Because there is an extremely strong El Niño event (warm event) and a strong La Niña event (cold event) during 1997–2000 (Cao et al. 2013), we can hypothesize the OHC regime shift may be associated with the warm and cold events. The Niño 4 index shows that the warm (cold) event started in April 1997 (July 1998) and ended in April 1998 (July 2000).
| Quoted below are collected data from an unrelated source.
/-! ## Codes of the field tables (R93 to R96 and the entries that define their own) -/

def ElemTy.code : ElemTy → Nat
  | .i32 => 0 | .n32 => 1 | .f32 => 2 | .f16 => 3 | .bf16 => 4 | .e4m3 => 5 | .e5m2 => 6 | .e2m1 => 7
def elemTy? : Nat → Option ElemTy
  | 0 => some .i32 | 1 => some .n32 | 2 => some .f32 | 3 => some .f16
  | 4 => some .bf16 | 5 => some .e4m3 | 6 => some .e5m2 | 7 => some .e2m1 | _ => none
def IntTy.code : IntTy → Nat | .i32 => 0 | .n32 => 1
def intTy? : Nat → Option IntTy | 0 => some .i32 | 1 => some .n32 | _ => none
def FloatTy.code : FloatTy → Nat | .f32 => 2 | .f16 => 3 | .bf16 => 4
def floatTy? : Nat → Option FloatTy | 2 => some .f32 | 3 => some .f16 | 4 => some .bf16 | _ => none
def HalfTy.code : HalfTy → Nat | .f16 => 3 | .bf16 => 4
def halfTy? : Nat → Option HalfTy | 3 => some .f16 | 4 => some .bf16 | _ => none
def Fp8Ty.code : Fp8Ty → Nat | .e4m3 => 5 | .e5m2 => 6
def fp8Ty? : Nat → Option Fp8Ty | 5 => some .e4m3 | 6 => some .e5m2 | _ => none
def ClassTy.code : ClassTy → Nat | .f32 => 2 | .f16 => 3 | .bf16 => 4 | .e4m3 => 5 | .e5m2 => 6
def classTy? : Nat → Option ClassTy
  | 2 => some .f32 | 3 => some .f16 | 4 => some .bf16 | 5 => some .e4m3 | 6 => some .e5m2 | _ => none
def MatTy.code : MatTy → Nat | .bf16 => 4 | .e4m3 => 5 | .e5m2 => 6 | .e2m1 => 7
def matTy? : Nat → Option MatTy | 4 => some .bf16 | 5 => some .e4m3 | 6 => some .e5m2 | 7 => some .e2m1 | _ => none
def Rounding.code : Rounding → Nat | .rne => 0 | .rtz => 1 | .rdn => 2 | .rup => 3
def rounding? : Nat → Option Rounding
  | 0 => some .rne | 1 => some .rtz | 2 => some .rdn | 3 => some .rup | _ => none
def Hint.code : Hint → Nat | .none => 0 | .likely => 1 | .unlikely => 2 | .uniform => 3
def hint? : Nat → Option Hint
  | 0 => some .none | 1 => some .likely | 2 => some .unlikely | 3 => some .uniform | _ => none
def Space.code : Space → Nat | .sh => 0 | .cl => 1 | .sp => 2 | .stk => 3
def space? : Nat → Option Space | 0 => some .sh | 1 => some .cl | 2 => some .sp | 3 => some .stk | _ => none
def WordSpace.code : WordSpace → Nat | .sh => 0 | .cl => 1 | .sp => 2
def wordSpace? : Nat → Option WordSpace | 0 => some .sh | 1 => some .cl | 2 => some .sp | _ => none
def CopySpace.code : CopySpace → Nat | .vm => 0 | .sh => 1 | .cl => 2 | .sp => 3
def copySpace? : Nat → Option CopySpace | 0 => some .vm | 1 => some .sh | 2 => some .cl | 3 => some .sp | _ => none
/-- The copy-space code of the box side of CPYT (R257, R262). -/
def WordSpace.copyCode : WordSpace → Nat | .sh => 1 | .cl => 2 | .sp => 3
def boxSpace? : Nat → Option WordSpace | 1 => some .sh | 2 => some .cl | 3 => some .sp | _ => none
def Size.code : Size → Nat | .b8 => 0 | .b16 => 1 | .b32 => 2 | .b64 => 3 | .b128 => 4 | .i8 => 5 | .i16 => 6
def size? : Nat → Option Size
  | 0 => some .b8 | 1 => some .b16 | 2 => some .b32 | 3 => some .b64 | 4 => some .b128
  | 5 => some .i8 | 6 => some .i16 | _ => none
def Scope.code : Scope → Nat | .grp => 0 | .coh => 1 | .clu => 2 | .die => 3 | .pkg => 4 | .dom => 5
def scope? : Nat → Option Scope
  | 0 => some .grp | 1 => some .coh | 2 => some .clu | 3 => some .die | 4 => some .pkg | 5 => some .dom | _ => none
def Ordering.orderCode : Ordering → Nat
  | .plain => 0 | .acq _ => 1 | .rel _ => 2 | .acqRel _ => 3 | .sc _ => 4
def Ordering.scopeCode : Ordering → Nat
  | .plain => 0 | .acq s => s.code | .rel s => s.code | .acqRel s => s.code | .sc s => s.code
/-- Plain order requires scope code 0 (R96). -/
def ordering? (o s : Nat) : Option Ordering :=
  match o, scope? s with
  | 0, some .grp => some .plain
  | 1, some sc => some (.acq sc)
  | 2, some sc => some (.rel sc)
  | 3, some sc => some (.acqRel sc)
  | 4, some sc => some (.sc sc)
  | _, _ => none
def FenceOrder.code : FenceOrder → Nat | .acq => 1 | .rel => 2 | .acqRel => 3 | .sc => 4
def fenceOrder? : Nat → Option FenceOrder
  | 1 => some .acq | 2 => some .rel | 3 => some .acqRel | 4 => some .sc | _ => none
def IntCond.code : IntCond → Nat
  | .eq => 0 | .ne => 1 | .lt => 2 | .le => 3 | .gt => 4 | .ge => 5 | .tst => 6
def intCond? : Nat → Option IntCond
  | 0 => some .eq | 1 => some .ne | 2 => some .lt | 3 => some .le | 4 => some .gt | 5 => some .ge
  | 6 => some .tst | _ => none
def FloatCond.code : FloatCond → Nat
  | .eq => 0 | .ne => 1 | .lt => 2 | .le => 3 | .gt => 4 | .ge => 5 | .ord => 6 | .uno => 7
def floatCond? : Nat → Option FloatCond
  | 0 => some .eq | 1 => some .ne | 2 => some .lt | 3 => some .le | 4 => some .gt | 5 => some .ge
  | 6 => some .ord | 7 => some .uno | _ => none
def RedFn.code : RedFn → Nat
  | .add => 0 | .min => 1 | .max => 2 | .and => 3 | .or => 4 | .xor => 5 | .mul => 6
def redFn? : Nat → Option RedFn
  | 0 => some .add | 1 => some .min | 2 => some .max | 3 => some .and | 4 => some .or | 5 => some .xor
  | 6 => some .mul | _ => none
def AtomFn.code : AtomFn → Nat
  | .add => 0 | .and => 1 | .or => 2 | .xor => 3 | .min => 4 | .max => 5 | .umin => 6 | .umax => 7
  | .xchg => 8 | .cas => 9 | .fadd => 10
def atomFn? : Nat → Option AtomFn
  | 0 => some .add | 1 => some .and | 2 => some .or | 3 => some .xor | 4 => some .min | 5 => some .max
  | 6 => some .umin | 7 => some .umax | 8 => some .xchg | 9 => some .cas | 10 => some .fadd | _ => none
def VtosMode.code : VtosMode → Nat | .zext => 0 | .sext => 1 | .hi => 2
def vtosMode? : Nat → Option VtosMode | 0 => some .zext | 1 => some .sext | 2 => some .hi | _ => none
def TestMode.code : TestMode → Nat | .any => 0 | .all => 1 | .none => 2
def testMode? : Nat → Option TestMode | 0 => some .any | 1 => some .all | 2 => some .none | _ => none
def RedTy.code : RedTy → Nat | .i32 => 0 | .n32 => 1 | .f32 _ => 2
def RedTy.modCode : RedTy → Nat | .f32 r => r.code | _ => 0
/-- For f32 the mod field holds the rounding code; for the integer types it is zero (R242). -/
def redTy? (t m : Nat) : Option RedTy :=
  match t with
  | 0 => if m == 0 then some .i32 else none
  | 1 => if m == 0 then some .n32 else none
  | 2 => (rounding? m).map .f32
  | _ => none

/-- The number of each system register (R356). -/
def SysReg.number : SysReg → Nat
  | .fstat => 0 | .psig => 1 | .depmask => 2 | .ghelp => 3 | .regbudget => 4 | .stkp => 5 | .stklim => 6
  | .xbound n => 7 + n.toNat | .launchid => 11 | .argloc => 12
  | .xpc => 16 | .xcause => 17 | .xstat => 18 | .xaddr => 19 | .xscr0 => 20 | .xscr1 => 21
  | .xvec => 64 | .wdlimit => 65 | .nametab => 66 | .faultq => 67 | .xlflush => 68
  | .spwin d => 72 + d.toNat | .scrctl => 80 | .scrbase => 81 | .scrwidx => 82 | .scrridx => 83
  | .timebase => 96 | .pgrank => 97 | .mxbudget => 98 | .spbase => 99 | .devrev => 100

/-- Every system register, for the lookup by number. -/
def SysReg.all : List SysReg :=
  [.fstat, .psig, .depmask, .ghelp, .regbudget, .stkp, .stklim, .xbound 0, .xbound 1, .xbound 2, .xbound 3,
   .launchid, .argloc, .xpc, .xcause, .xstat, .xaddr, .xscr0, .xscr1, .xvec, .wdlimit, .nametab, .faultq, .xlflush,
   .spwin 0, .spwin 1, .spwin 2, .spwin 3, .spwin 4, .spwin 5, .spwin 6, .spwin 7,
   .scrctl, .scrbase, .scrwidx, .scrridx, .timebase, .pgrank, .mxbudget, .spbase, .devrev]

/-- The register a number names; a number not listed is unassigned (R356). -/
def sysReg? (n : Nat) : Option SysReg := SysReg.all.find? (fun r => r.number == n)

/-! ## Checks -/

abbrev Dec := Except DecodeCause Instr

/-- A reserved or unaccepted field value raises ILLEGAL_ENCODING (R91). -/
def chk (b : Bool) (r : Dec) : Dec := if b then r else .error .illegalEncoding
/-- A register field out of range raises ILLEGAL_OPERAND (R92), after every field check (R101). -/
def chkOpd (b : Bool) (r : Dec) : Dec := if b then r else .error .illegalOperand
def opt {α : Type} (o : Option α) (k : α → Dec) : Dec :=
  match o with
  | none => .error .illegalEncoding
  | some a => k a

/-! ## Format fields (R90), numbered from bit 0 of the instruction -/

def fSd (w : Nat) : Nat := field w 16 7
def fSa (w : Nat) : Nat := field w 23 7
def fSb (w : Nat) : Nat := field w 30 7
def fFunc8 (w : Nat) : Nat := field w 37 8
def fZeroS (w : Nat) : Nat := field w 45 3
def fImm16 (w : Nat) : Nat := field w 48 16
def fVd (w : Nat) : Nat := field w 16 11
def fVa (w : Nat) : Nat := field w 27 11
def fVb (w : Nat) : Nat := field w 38 11
def fVc (w : Nat) : Nat := field w 49 11

abbrev r7 (n : Nat) : SReg := BitVec.ofNat 7 n
abbrev r11 (n : Nat) : VReg := BitVec.ofNat 11 n

/-- Operand b of the scalar integer mould (R128): I in bit 7 of func8; the unused one of sb and imm16 is zero. -/
def sOperand (w : Nat) : Option SOp :=
  if bitAt (fFunc8 w) 7 then
    if fSb w == 0 then some (.imm (BitVec.ofNat 16 (fImm16 w))) else none
  else
    if fImm16 w == 0 then some (.reg (r7 (fSb w))) else none

/-- The scalar integer mould (R128): `acceptU` when the row accepts U, `acceptK` when it names bits 2:0. -/
def decMould (w : Nat) (acceptU acceptK : Bool) (k : Bool → Nat → SReg → SReg → SOp → Dec) : Dec :=
  let f := fFunc8 w
  chk (fZeroS w == 0 && field f 4 3 == 0 && (acceptU || !bitAt f 3) && (acceptK || field f 0 3 == 0)) <|
    opt (sOperand w) fun b => k (bitAt f 3) (field f 0 3) (r7 (fSd w)) (r7 (fSa w)) b

def decInt (c : Guard → SReg → SReg → SOp → Instr) (w : Nat) (g : Guard) : Dec :=
  decMould w false false fun _ _ sd sa b => .ok (c g sd sa b)
def decIntU (c : Guard → Bool → SReg → SReg → SOp → Instr) (w : Nat) (g : Guard) : Dec :=
  decMould w true false fun u _ sd sa b => .ok (c g u sd sa b)

/-- An S-format instruction whose unlisted fields are zero. -/
def zS (w : Nat) (sd sa sb func imm : Bool) : Bool :=
  fZeroS w == 0 && (sd || fSd w == 0) && (sa || fSa w == 0) && (sb || fSb w == 0)
    && (func || fFunc8 w == 0) && (imm || fImm16 w == 0)

def decSmov (w : Nat) (g : Guard) : Dec :=
  match fFunc8 w with
  | 0 => chk (zS w true true false true false) (.ok (.smov g (r7 (fSd w)) (r7 (fSa w))))
  | 1 => chk (zS w true false false true false) (.ok (.smovGetp g (r7 (fSd w))))
  | 2 => chk (zS w false true false true false) (.ok (.smovSetp g (r7 (fSa w))))
  | _ => .error .illegalEncoding

def decScmp (w : Nat) (g : Guard) : Dec :=
  decMould w true true fun u k _ sa b =>
    opt (intCond? k) fun c => chkOpd (decide (fSd w < 8)) (.ok (.scmp g c u (BitVec.ofNat 3 (fSd w)) sa b))

def decSplog (w : Nat) (g : Guard) : Dec :=
  chk (zS w true true true true false && field (fFunc8 w) 4 4 == 0) <|
    chkOpd (decide (fSd w < 8) && decide (fSa w < 8) && decide (fSb w < 8)) <|
      .ok (.splog g (BitVec.ofNat 4 (field (fFunc8 w) 0 4)) (BitVec.ofNat 3 (fSd w)) (BitVec.ofNat 3 (fSa w))
        (BitVec.ofNat 3 (fSb w)))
In order to examine the mechanism for the OHC regime shift in 1998, we focus on the changes in the SCSTHT (including LSHT, TSHT, MSHT and SSHT) and the net surface heat flux during 1997–2000, respectively.
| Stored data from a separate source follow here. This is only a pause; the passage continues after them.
/-- No entry of a part of the queue keeps a MACQ of a context from its slots: none is there; in REPLAY those of its own context
follow their records (R278, R347). -/
def queueOpen (s : State) (g : Group) (q : List QueueEntry) : Bool :=
  q.isEmpty || ((s.scroll g.ctx (pkgOf g.core)).mode == 2
    && q.all fun e => match s.group? e.gid with | some h => h.ctx == g.ctx | none => true)

/-- MAcq (R278). `team` is the member mask of a .team form. -/
def macq (s : State) (u : Issue) (g : Group) (sd : SReg) (n : Nat) (team : Option Nat) : State :=
  let write := fun (t : State) w => (t.writeS u g sd w).advance u 8
  let members := match team with | some M => BitVec.ofNat 16 M | none => BitVec.ofNat 16 (2 ^ g.index)
  if (s.holderOf g).isSome ∨ s.queuedFor g u.gid then s.trap u u.mask 0x25 0
  else
    let s := s.dropPart u.gid
    if team.isSome ≠ s.teamRole g ∨ team.any (fun M => !s.teamOk g M) then write s (macqWord 0 macqBadTeam)
    else
      let q := (s.core g.core).queue
      if s.queueOpen g q ∧ n ≤ (s.freeSlots g.core).length ∧ !s.grantLogged u.gid g u.mask n then
        write (s.grantNew g members team.isSome n) (macqWord n macqGranted)
      else if Config.ownershipQueue ≤ q.length then write s (macqWord 0 macqBusy)
      else
        (s.modCore g.core fun k => { k with queue := k.queue ++
          [{ gid := u.gid, mask := u.mask, n := n, sd := sd, team := if team.isSome then some members else none }] }).parkEngine u

/-- A queued MACQ may be granted now: it is the head of its queue, or in REPLAY the first of its context that the log grants next or
had granted at once; its group is resident and its slots are free (R278, R347; log 16). -/
def grantable (s : State) (core at_ : Nat) (e : QueueEntry) : Bool :=
  match s.group? e.gid with
  | none => false
  | some g =>
    let pkg := pkgOf core
    g.phase == .resident && decide (e.n ≤ (s.freeSlots core).length) && s.queueOpen g ((s.core core).queue.take at_)
      && (!s.grantLogged e.gid g e.mask e.n || decide (s.gate g.ctx pkg (s.grantEntry g 2 (macqWord e.n macqGranted)) = .go))

/-- A queued MACQ is granted (R278); in REPLAY one that the log does not show as queued has no record. -/
def grantQueued (s : State) (e : QueueEntry) (g : Group) : State :=
  let word := macqWord e.n macqGranted
  let entry := s.grantEntry g 2 word
  let atOnce := (s.scroll g.ctx (pkgOf g.core)).mode == 2 && !s.grantLogged e.gid g e.mask e.n && !s.frozen g.ctx
  let gated := fun (act : State → State) => if atOnce then act s else s.gated g.ctx (pkgOf g.core) entry act
  gated fun s =>
    let u : Issue := { gid := e.gid, mask := e.mask, pc := (g.fibre (lowest e.mask)).pc }
    let t := if atOnce then s else s.log g.ctx (pkgOf g.core) entry
    let t := t.modCore g.core fun k => { k with queue := k.queue.filter fun q => q.gid != e.gid }
    let members := e.team.getD (BitVec.ofNat 16 (2 ^ g.index))
    (((t.grantNew g members e.team.isSome e.n).returnS u g e.sd word).resume e.gid e.mask 8).afterWrites u
      (g.fibre (lowest e.mask)).instr [e.sd]

end State

open State

def execMacq (g : Guard) (sd : SReg) (n : BitVec 16) (s : State) : Out :=
  onStroke (.macq g sd n) g s fun u grp _ s => s.macq u grp sd n.toNat none

def execMacqTeam (g : Guard) (sd : SReg) (n : BitVec 16) (sm : SReg) (s : State) : Out :=
  onStroke (.macqTeam g sd n sm) g s fun u grp _ s => s.macq u grp sd n.toNat (some (grp.rdS sm).toNat)

/-- MREL (R280). -/
def execMrel (g : Guard) (s : State) : Out :=
  onStroke (.mrel g) g s fun u grp _ s =>
    match s.holderOf grp with
    | none => (s.dropPart u.gid).advance u 8
    | some (h, _) =>
      if s.enteredOn h then s.parkEngine u else ((s.dropPart u.gid).releaseHolder h).advance u 8

namespace State

/-- Slots that MGROW's group holds, whether n more are there, and whether they can be granted now (R279). -/
def heldCount (s : State) (g : Group) : Nat :=
  match s.holderOf g with | some (_, x) => if x.closing then 0 else x.slots.length | none => 0
def growRoom (s : State) (g : Group) (n : Nat) : Bool :=
  decide (n ≤ (s.freeSlots g.core).length) && decide (s.heldCount g + n ≤ Config.tileSlots)
def growFits (s : State) (g : Group) (n : Nat) : Bool := (s.core g.core).queue.isEmpty && s.growRoom g n

/-- Slots are added to a group's holder, cleared (R275, R279). -/
def growHolder (s : State) (g : Group) (n : Nat) : State :=
  match s.holderOf g with
  | some (h, _) =>
    let ns := (s.freeSlots g.core).take n
    (s.clearSlots g.core ns).modHolder h fun x => { x with slots := x.slots ++ ns }
  | none => s

/-- MGROW with its outcome, which is logged (R341). -/
def growAs (s : State) (u : Issue) (g : Group) (sd : SReg) (n : Nat) (grant : Bool) : State :=
  let held := s.heldCount g
  let word := if held = 0 then macqWord 0 macqNotHeld
    else if grant then macqWord (held + n) macqGranted else macqWord held macqNoSlot
  let t := s.log g.ctx (pkgOf g.core) (s.grantEntry g 3 word)
  let t := if held ≠ 0 ∧ grant then t.growHolder g n else t
  (t.writeS u g sd word).advance u 8

end State

/-- MGROW (R279). In REPLAY the outcome is the logged one, and a logged grant waits for its slots, not for the queue (R347). -/
def execMgrow (g : Guard) (sd : SReg) (n : BitVec 16) (s : State) : Out :=
  onStroke (.mgrow g sd n) g s fun u grp _ s =>
    let fits := s.growFits grp n.toNat
    match s.logged grp.ctx (pkgOf grp.core) (s.grantEntry grp 3 0) with
    | some w =>
      let want := field w.toNat 0 8 == macqGranted
      let room := s.growRoom grp n.toNat
      if want && !room && s.heldCount grp != 0 then s.parkEngine u
      else (s.dropPart u.gid).growAs u grp sd n.toNat (want && room)
    | none => (s.dropPart u.gid).growAs u grp sd n.toNat fits

/-- The head of the ownership queue is granted once enough slots are free (R278). -/
def execMacqQueueGrant (core : Nat) (s : State) : Out :=
  .next (match (s.core core).queue.zipIdx.find? fun e => s.grantable core e.2 e.1 with
    | some (e, _) => (match s.group? e.gid with | some g => s.grantQueued e g | none => s)
    | none => s)

/-- The slots of a holder that has lost a member are released once its entered operations have completed (R152, R280). -/
def execMrelRelease (core holder : Nat) (s : State) : Out :=
  .next (match s.holders.get? holder with
    | some x =>
      if x.closing && !s.enteredOn holder && (match s.cohort? x.cohort with | some c => c.core.getD core == core | none => false)
      then s.releaseHolder holder else s
    | none => s)

/-! ## Issue of engine operations (R282 to R292) -/

namespace State

/-- Engine operations in flight on a core (R282). -/
def matrixOps (s : State) (core : Nat) : Nat :=
  (s.ops.filter fun o => match o.2.work with | .matrix m => m.core == core | _ => false).length

/-- The holder and physical slot that operand k names for a group; none when it is not held. -/
def slotHeld (s : State) (g : Group) (k : Nat) : Option (Nat × Holder) :=
  match s.holderOf g with
  | some (h, x) => if !x.closing && decide (k < x.slots.length) then some (h, x) else none
  | none => none

/-- The ordinal of a group in a holder: ascending order of group index (R276). -/
def ordinal (x : Holder) (index : Nat) : Nat := popCount index x.members.toNat

/-- The members of a holder. -/
def teamSize (x : Holder) : Nat := popCount 16 x.members.toNat

/-- A matrix operation of a group, before it enters. -/
def matOp (s : State) (u : Issue) (g : Group) (kind : MatKind) (k : Nat) (code : Option Nat) : MatOp :=
  let h := s.slotHeld g k
  { kind := kind, core := g.core, cohort := g.cohort, holder := h.map (·.1), slot := k
    member := match h with | some (_, x) => ordinal x g.index | none => 0
    entered := if code.isNone then some s.nextOp else none, team := [s.nextOp]
    code := code, thread := s.strokeThread g u.mask }

def isLoop (m : MatOp) : Bool := match m.kind with | .loop .. => true | _ => false
def isPart (m : MatOp) : Bool := match m.kind with | .loop _ _ part _ _ _ _ _ _ _ => part | _ => false
def isSacc (m : MatOp) : Bool := match m.kind with | .sacc .. => true | _ => false

/-- The memory key of an operation's slot. -/
def slotKey (s : State) (m : MatOp) : Option Nat :=
  match m.holder.bind s.holders.get? with
  | some x => (x.slots[m.slot]?).map (slotAt m.core)
  | none => none

/-- No earlier-entered operation on the slot is still to run (R282); the loop of a pair names no slot of its own. -/
def slotClear (s : State) (m : MatOp) : Bool :=
  s.ops.all fun o => match o.2.work with
    | .matrix q => q.code.isSome || q.computed || isPart q || s.slotKey q != s.slotKey m ||
        (match q.entered, m.entered with | some a, some b => decide (b ≤ a) | _, _ => true)
    | _ => true

/-- A loop is ready to start: joined, its pair complete, and first on its slot (R282, R290). -/
def loopReady (s : State) (m : MatOp) : Bool :=
  isLoop m && m.code.isNone && m.entered.isSome && !m.started &&
  (if isPart m then
    (match m.partner.bind s.matrix? with | some p => p.code.isNone && p.entered.isSome && s.slotClear p | none => false)
  else s.slotClear m)

/-- Loops that have become ready begin to wait for the governor. -/
def markReady (s : State) : State :=
  { s with ops := s.ops.update fun _ o =>
      match o.work with
      | .matrix m =>
        if s.loopReady m && m.readyAt.isNone then { o with work := .matrix { m with readyAt := some s.timebase.toNat } } else o
      | _ => o }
The SCSTHT is a negative anomaly during January 1997–February 1998 with a minimum of − 12.07 × 10¹³ W in May 1997, while it is a positive anomaly during March 1998–December 2000 with a maximum of 16.22 × 10¹³ W in September 1998 (not shown). The net surface heat flux is positive during July 1997–Mach 1998 with a maximum of 1.81 × 10¹³ W in February 1998, but it is all negative in other months with a minimum of − 3.52 × 10¹³ W in October 1998 (not shown). Comparatively speaking, the SCSTHT has very consistent change with the OHC, but the net surface heat flux does not. A correlation analysis shows that during 1997–2000, the simultaneous relations between the OHC and the SCSTHT and the net surface heat flux reach 0.94 and − 0.43, respectively, suggesting that the OHC regime shift in 1998 is primarily induced by the SCSTHT. Since the simultaneous relations between the OHC and the LSHT, TSHT, MSHT and SSHE are 0.96, − 0.17, 0.69 and 0.41, respectively, the regime shift is mainly caused by the LSHT and MSHT. Specifically, the cold LSHT and MSHT lead to the sharp decrease of the OHC during the strong warm event, while the warm LSHT and MSHT lead to the sharp increase of the OHC during the strong cold event. As a result, the OHC experienced a regime shift from low to high in 1998.
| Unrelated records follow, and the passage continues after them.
-- ==== Sys2Proof/Machine/Copy.lean ====
section
/-! DEFINITION. The copy engine (R254 to R272): issue of CPY, CPYT, CPYM and CPYTEST, layout records, pieces, translation
faults and the fault queue, acknowledgements and completion. -/

namespace Sys2Proof.Machine

/-! ## Error codes (R267) -/

def copyImagePage : Nat := 0x10
def copyNoMemory : Nat := 0x11
def copyBarInvalid : Nat := 0x12
def copyBadLayout : Nat := 0x13
def copyBadAddress : Nat := 0x14
def copyMemberAbsent : Nat := 0x15
def copyBadLength : Nat := 0x16
def copyBoxRange : Nat := 0x17
def copyBoxLocked : Nat := 0x18

namespace State

/-! ## Issue (R254 to R258) -/

/-- Copies in flight from a core (R255). -/
def copiesFrom (s : State) (core : Nat) : Nat :=
  (s.ops.filter fun o => match o.2.work with | .copy c => c.core == core | _ => false).length

/-- The scope at which a copy acts: at least .clu when its destination or its barrier lies in .cl (R257). -/
def copyScope (scp : Scope) (cl : Bool) : Scope :=
  match cl, scp with
  | true, .grp => .clu
  | true, .coh => .clu
  | _, _ => scp

/-- A .vm range with an address above 56 bits or an end above 2^56 - 1 (R258). -/
def vmBad (cs : CopySpace) (A n : Nat) : Bool := cs == .vm && decide (2 ^ 56 < A + n || 2 ^ 56 ≤ A)

/-- A scratchpad address of another package, which engines do not reach (R381). -/
def farAway (pkg : Nat) (cs : CopySpace) (A : Nat) : Bool := cs == .sp && field A 40 8 != pkg % 256

/-- A flag word in another package's window, which engines do not reach (R381). -/
def farFlag (pkg : Nat) (flag : Option (Nat × Word64)) : Bool :=
  match flag with | some (A, _) => farAway pkg .sp A | none => false

/-- The failures that are found after issue: the length first, then addresses (R258, R381). -/
def lateCode (pkg L : Nat) (ranges : List (CopySpace × Nat)) (flag : Option (Nat × Word64)) : Option Nat :=
  if 2 ^ 32 ≤ L then some copyBadLength
  else if L ≠ 0 ∧ ranges.any (fun r => vmBad r.1 r.2 L || farAway pkg r.1 r.2) then some copyBadAddress
  else if farFlag pkg flag then some copyBadAddress
  else none

/-- The on-chip ranges of a list of named ranges; only a length register of zero skips them (R258). -/
def chipRanges (l : List (CopySpace × Nat)) (L : Nat) : List (Space × Nat × Nat) :=
  if L = 0 then [] else l.filterMap fun r => r.1.chip?.map fun ms => (ms, r.2, L % 2 ^ 32)

/-- Checks 1 and 2 of R258 over on-chip ranges and aligned addresses, in order. -/
def issueChecks (s : State) (u : Issue) (g : Group) (ranges : List (Space × Nat × Nat)) (aligned : List (Nat × Nat))
    (go : State → State) : State :=
  match s.firstBad u.gid g ranges with
  | some (c, A) => s.raise u g u.mask c A
  | none =>
    match aligned.find? fun a => a.1 % a.2 != 0 with
    | some a => s.trap u u.mask 0x22 (BitVec.ofNat 64 a.1)
    | none => go s

/-- Checks 3 and 4 of R258, and entry. -/
def issueLocked (s : State) (u : Issue) (g : Group) (sd : SReg) (c : CopyOp) (locks : List LockReq) : State :=
  match s.lockTrap locks with
  | some A => s.trap u u.mask 0x20 (BitVec.ofNat 64 A)
  | none => if s.lockWait locks then s.parkEngine u else s.enterOp u g sd (.copy c) locks 16

/-- The barrier of a copy as a range and an aligned address, and its flag word. -/
def barRange (cb : Option (Bool × Nat)) : List (Space × Nat × Nat) :=
  match cb with | some (cl, A) => [(if cl then .cl else .sh, A, 32)] | none => []
def flagRange (flag : Option (Nat × Word64)) : List (Space × Nat × Nat) :=
  match flag with | some (A, _) => [(.sp, A, 8)] | none => []
def alignedBar (cb : Option (Bool × Nat)) : List (Nat × Nat) := match cb with | some (_, A) => [(A, 32)] | none => []
def alignedFlag (flag : Option (Nat × Word64)) : List (Nat × Nat) := match flag with | some (A, _) => [(A, 8)] | none => []

end State

open State

/-- The values of a barrier operand and of a flag operand at issue (R255, R259). -/
def Group.cbValue (g : Group) (cb : Option CbRef) : Option (Bool × Nat) := cb.map fun c => (c.cl, (g.rdS c.reg).toNat)
def Group.flagValue (g : Group) (flag : Option SReg) : Option (Nat × Word64) :=
  flag.map fun r => ((g.rdS r).toNat, g.rdS (r + 1))

/-- What comes before the checks of every copy: a stroke of helpers issues nothing (R254), and a core with 64 copies in
flight makes it wait (R255). -/
def copyStroke (i : Instr) (gd : Guard) (s : State) (body : Issue → Group → BitVec 32 → State → State) : Out :=
  onStroke i gd s fun u g a s =>
    if g.helperOnly a then s.advance u i.len
    else if Config.copiesPerCore ≤ s.copiesFrom g.core then s.parkEngine u
    else body u g a s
In terms of interannual variability of the OHC in the SCS associated with ENSO, to sum up, the wind stress and the SCSTHT (LSHT, TSHT, MSHT and SSHT) are the main dynamic mechanisms, while the net surface heat flux is the main thermodynamic mechanism. The lowest PC1 (OHC) in June [0] may be primarily induced by the cold LSHT and the heat release of the SCS in May, while the highest PC1 (high OHC) in September [0] may primarily result from the strong warm SCSTHT during July–August. In addition, the OHC regime shift in 1998 is primarily caused by the strong cold LSHT and MSHT during the extremely strong El Niño in 1997 and the strong warm LSHT and MSHT during the strong La Niña in 1998.

5 Conclusions

Based on the monthly temperature and salinity data in the period of 1950–2012, the spatial and temporal variations of the OHC in the SCS and their relations to ENSO are analyzed using the EOF analysis method in this work. In addition, the mechanisms for OHC interannual variability and regime shift in 1998 are also examined using composite and correlation analysis methods based on SODA and NCEP data in the period of 1950–2012, respectively. The results obtained are as follows.

1. 1.

   The OHC anomaly field in the SCS is mainly composed of an in-phase oscillation mode and a zonal anti-phase oscillation mode. The in-phase oscillation mode has a strong interannual variability with a period of 2–5 years and decadal oscillation with a period of 10 years, and it is well related to ENSO at a lead of 6 months. The anti-phase oscillation mode shows only a strong interannual variability with a period of 2–7 years and is well related to ENSO at a lag of 4 months.

2. 2.

   The wind stress and the ocean thermal advection are the main dynamical mechanisms for the interannual variability in the OHC of the SCS associated with ENSO. The lowest PC1 (OHC) in June [0] may be primarily induced by the cold LSHT and the heat release of the SCS in May [0], while the highest PC1 (high OHC) in September [0] may primarily result from the strong warm SCSTHT during July–August [0].

3. 3.

   The OHC of the SCS experienced a regime shift in 1998. The mean OHC during 1999–2012 is 31.51 × 10²² J higher than that during 1961–1998. The regime shift in 1998 is primarily caused by the strong cold LSHT and MSH during the extremely strong El Niño in 1997 and the strong warm LSHT and MSHT during the strong La Niña in 1998.